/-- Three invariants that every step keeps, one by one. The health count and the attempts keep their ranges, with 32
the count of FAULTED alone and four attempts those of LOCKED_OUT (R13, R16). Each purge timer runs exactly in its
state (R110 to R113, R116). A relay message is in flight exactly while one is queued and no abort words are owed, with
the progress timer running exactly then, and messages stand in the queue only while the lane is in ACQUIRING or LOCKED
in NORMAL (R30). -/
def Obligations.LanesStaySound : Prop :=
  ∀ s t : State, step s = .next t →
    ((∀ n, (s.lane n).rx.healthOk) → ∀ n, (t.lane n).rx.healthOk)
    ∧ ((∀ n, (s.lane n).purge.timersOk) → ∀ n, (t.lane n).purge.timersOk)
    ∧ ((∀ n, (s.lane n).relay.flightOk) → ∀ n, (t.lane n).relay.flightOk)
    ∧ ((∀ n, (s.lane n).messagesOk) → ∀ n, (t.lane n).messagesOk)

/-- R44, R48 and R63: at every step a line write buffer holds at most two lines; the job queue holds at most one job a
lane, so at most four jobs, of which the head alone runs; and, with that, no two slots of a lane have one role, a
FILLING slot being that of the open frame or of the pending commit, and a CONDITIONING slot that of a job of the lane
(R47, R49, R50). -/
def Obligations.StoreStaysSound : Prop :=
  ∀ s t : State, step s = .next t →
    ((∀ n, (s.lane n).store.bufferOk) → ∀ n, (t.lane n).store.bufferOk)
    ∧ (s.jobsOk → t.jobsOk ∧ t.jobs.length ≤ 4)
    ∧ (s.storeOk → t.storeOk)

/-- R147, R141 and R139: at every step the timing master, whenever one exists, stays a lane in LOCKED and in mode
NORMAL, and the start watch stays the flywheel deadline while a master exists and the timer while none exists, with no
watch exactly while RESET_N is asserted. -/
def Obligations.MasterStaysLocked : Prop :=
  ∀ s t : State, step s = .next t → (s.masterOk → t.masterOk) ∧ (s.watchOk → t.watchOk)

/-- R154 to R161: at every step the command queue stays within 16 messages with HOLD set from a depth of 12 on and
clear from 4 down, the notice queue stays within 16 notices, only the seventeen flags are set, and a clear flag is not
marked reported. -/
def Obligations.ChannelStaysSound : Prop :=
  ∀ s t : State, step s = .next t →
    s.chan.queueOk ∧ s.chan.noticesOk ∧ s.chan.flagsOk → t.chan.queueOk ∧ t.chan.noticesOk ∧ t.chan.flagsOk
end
**********
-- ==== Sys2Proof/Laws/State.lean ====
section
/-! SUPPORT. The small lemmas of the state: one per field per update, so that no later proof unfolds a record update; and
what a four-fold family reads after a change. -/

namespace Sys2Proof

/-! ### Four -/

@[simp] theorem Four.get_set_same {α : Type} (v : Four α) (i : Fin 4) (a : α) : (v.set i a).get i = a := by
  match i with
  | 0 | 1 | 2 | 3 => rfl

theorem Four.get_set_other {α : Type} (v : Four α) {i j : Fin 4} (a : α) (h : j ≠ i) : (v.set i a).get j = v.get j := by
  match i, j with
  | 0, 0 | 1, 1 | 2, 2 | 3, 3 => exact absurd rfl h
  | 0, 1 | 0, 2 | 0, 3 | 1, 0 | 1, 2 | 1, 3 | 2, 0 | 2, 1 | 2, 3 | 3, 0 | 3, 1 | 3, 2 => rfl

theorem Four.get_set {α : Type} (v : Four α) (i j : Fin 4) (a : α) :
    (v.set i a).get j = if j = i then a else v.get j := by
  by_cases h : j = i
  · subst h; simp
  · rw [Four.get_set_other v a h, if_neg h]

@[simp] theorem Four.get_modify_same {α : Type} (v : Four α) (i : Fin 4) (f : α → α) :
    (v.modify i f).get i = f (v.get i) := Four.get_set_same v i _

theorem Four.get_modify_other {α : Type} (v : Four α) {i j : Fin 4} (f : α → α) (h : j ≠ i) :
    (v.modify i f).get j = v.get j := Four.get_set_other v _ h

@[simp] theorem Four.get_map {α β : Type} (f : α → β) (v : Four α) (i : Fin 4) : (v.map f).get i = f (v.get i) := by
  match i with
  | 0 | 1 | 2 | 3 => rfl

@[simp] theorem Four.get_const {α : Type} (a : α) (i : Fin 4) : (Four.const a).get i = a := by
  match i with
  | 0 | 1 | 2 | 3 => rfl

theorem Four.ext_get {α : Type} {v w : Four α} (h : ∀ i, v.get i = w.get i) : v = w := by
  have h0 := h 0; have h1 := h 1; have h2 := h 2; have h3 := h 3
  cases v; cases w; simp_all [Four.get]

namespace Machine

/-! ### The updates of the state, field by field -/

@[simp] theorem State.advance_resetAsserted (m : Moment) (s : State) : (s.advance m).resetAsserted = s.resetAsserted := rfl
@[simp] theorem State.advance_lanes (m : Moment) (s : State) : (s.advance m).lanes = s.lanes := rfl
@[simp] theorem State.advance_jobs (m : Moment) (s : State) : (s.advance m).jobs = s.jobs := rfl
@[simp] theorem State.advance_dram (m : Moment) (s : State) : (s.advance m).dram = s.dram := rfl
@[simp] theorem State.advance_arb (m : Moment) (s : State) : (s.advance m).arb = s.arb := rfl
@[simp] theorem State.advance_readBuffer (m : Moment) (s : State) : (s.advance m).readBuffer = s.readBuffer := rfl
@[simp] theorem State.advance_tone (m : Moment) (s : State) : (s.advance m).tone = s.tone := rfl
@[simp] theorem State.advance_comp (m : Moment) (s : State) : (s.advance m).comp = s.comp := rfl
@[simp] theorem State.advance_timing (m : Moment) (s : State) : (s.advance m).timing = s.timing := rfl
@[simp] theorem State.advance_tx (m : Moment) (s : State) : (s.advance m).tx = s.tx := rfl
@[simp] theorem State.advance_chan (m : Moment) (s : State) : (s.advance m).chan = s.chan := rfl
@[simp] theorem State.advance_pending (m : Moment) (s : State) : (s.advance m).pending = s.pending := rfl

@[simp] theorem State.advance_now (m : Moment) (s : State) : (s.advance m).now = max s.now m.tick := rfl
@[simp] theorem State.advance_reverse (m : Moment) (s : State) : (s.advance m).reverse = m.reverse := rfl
**********
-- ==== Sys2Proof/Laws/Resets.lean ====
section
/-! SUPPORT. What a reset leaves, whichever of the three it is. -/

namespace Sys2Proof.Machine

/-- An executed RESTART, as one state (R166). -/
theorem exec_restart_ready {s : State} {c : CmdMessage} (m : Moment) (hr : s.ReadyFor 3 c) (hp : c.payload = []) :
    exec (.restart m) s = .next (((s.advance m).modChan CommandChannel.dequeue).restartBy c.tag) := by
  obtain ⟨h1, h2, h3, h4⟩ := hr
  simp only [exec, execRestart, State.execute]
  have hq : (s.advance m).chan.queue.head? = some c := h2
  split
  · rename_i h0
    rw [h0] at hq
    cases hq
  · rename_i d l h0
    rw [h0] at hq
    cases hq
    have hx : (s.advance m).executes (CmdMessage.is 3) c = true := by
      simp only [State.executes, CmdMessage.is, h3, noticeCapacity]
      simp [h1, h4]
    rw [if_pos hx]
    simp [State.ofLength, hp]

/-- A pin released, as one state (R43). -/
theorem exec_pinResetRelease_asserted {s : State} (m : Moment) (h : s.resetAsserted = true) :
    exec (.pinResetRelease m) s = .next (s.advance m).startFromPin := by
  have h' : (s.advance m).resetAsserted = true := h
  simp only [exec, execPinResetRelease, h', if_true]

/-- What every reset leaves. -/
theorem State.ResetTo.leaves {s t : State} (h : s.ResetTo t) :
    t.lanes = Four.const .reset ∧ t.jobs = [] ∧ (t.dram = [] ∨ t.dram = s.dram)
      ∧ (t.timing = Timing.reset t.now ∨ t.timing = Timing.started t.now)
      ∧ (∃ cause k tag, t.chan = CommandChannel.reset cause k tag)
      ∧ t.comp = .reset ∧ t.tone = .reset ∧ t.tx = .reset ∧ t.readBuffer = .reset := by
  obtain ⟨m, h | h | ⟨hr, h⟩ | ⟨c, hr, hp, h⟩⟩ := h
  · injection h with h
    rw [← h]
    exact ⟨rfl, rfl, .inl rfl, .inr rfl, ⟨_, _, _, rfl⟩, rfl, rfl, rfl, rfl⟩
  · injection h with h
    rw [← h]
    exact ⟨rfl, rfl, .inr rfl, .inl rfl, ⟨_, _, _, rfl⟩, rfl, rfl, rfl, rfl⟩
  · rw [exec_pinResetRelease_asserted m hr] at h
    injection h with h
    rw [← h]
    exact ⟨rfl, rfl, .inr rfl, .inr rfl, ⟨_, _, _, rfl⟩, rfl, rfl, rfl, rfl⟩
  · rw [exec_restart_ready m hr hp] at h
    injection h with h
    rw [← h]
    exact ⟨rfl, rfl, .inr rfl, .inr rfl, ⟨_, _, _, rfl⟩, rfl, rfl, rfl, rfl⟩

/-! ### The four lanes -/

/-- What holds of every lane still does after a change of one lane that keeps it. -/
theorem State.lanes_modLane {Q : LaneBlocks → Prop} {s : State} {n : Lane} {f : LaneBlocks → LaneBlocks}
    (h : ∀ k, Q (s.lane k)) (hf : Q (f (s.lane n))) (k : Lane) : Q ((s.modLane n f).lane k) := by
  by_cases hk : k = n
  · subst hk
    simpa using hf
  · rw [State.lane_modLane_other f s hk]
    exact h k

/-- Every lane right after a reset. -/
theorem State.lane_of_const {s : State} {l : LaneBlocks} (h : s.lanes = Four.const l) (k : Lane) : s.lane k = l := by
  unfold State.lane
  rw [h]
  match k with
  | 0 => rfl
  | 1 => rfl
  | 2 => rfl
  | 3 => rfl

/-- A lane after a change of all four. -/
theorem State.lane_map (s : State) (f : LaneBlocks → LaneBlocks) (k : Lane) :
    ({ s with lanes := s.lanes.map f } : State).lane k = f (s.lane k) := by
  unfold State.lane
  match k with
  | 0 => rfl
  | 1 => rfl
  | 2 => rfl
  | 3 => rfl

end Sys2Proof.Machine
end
**********
Send back exactly the lines of the listing above starting at the one with "ranges, with 32" and ending at the one with "in NORMAL (R30). -/", inclusive, and no others.

/-- Three invariants that every step keeps, one by one. The health count and the attempts keep their ranges, with 32
the count of FAULTED alone and four attempts those of LOCKED_OUT (R13, R16). Each purge timer runs exactly in its
state (R110 to R113, R116). A relay message is in flight exactly while one is queued and no abort words are owed, with
the progress timer running exactly then, and messages stand in the queue only while the lane is in ACQUIRING or LOCKED
in NORMAL (R30). -/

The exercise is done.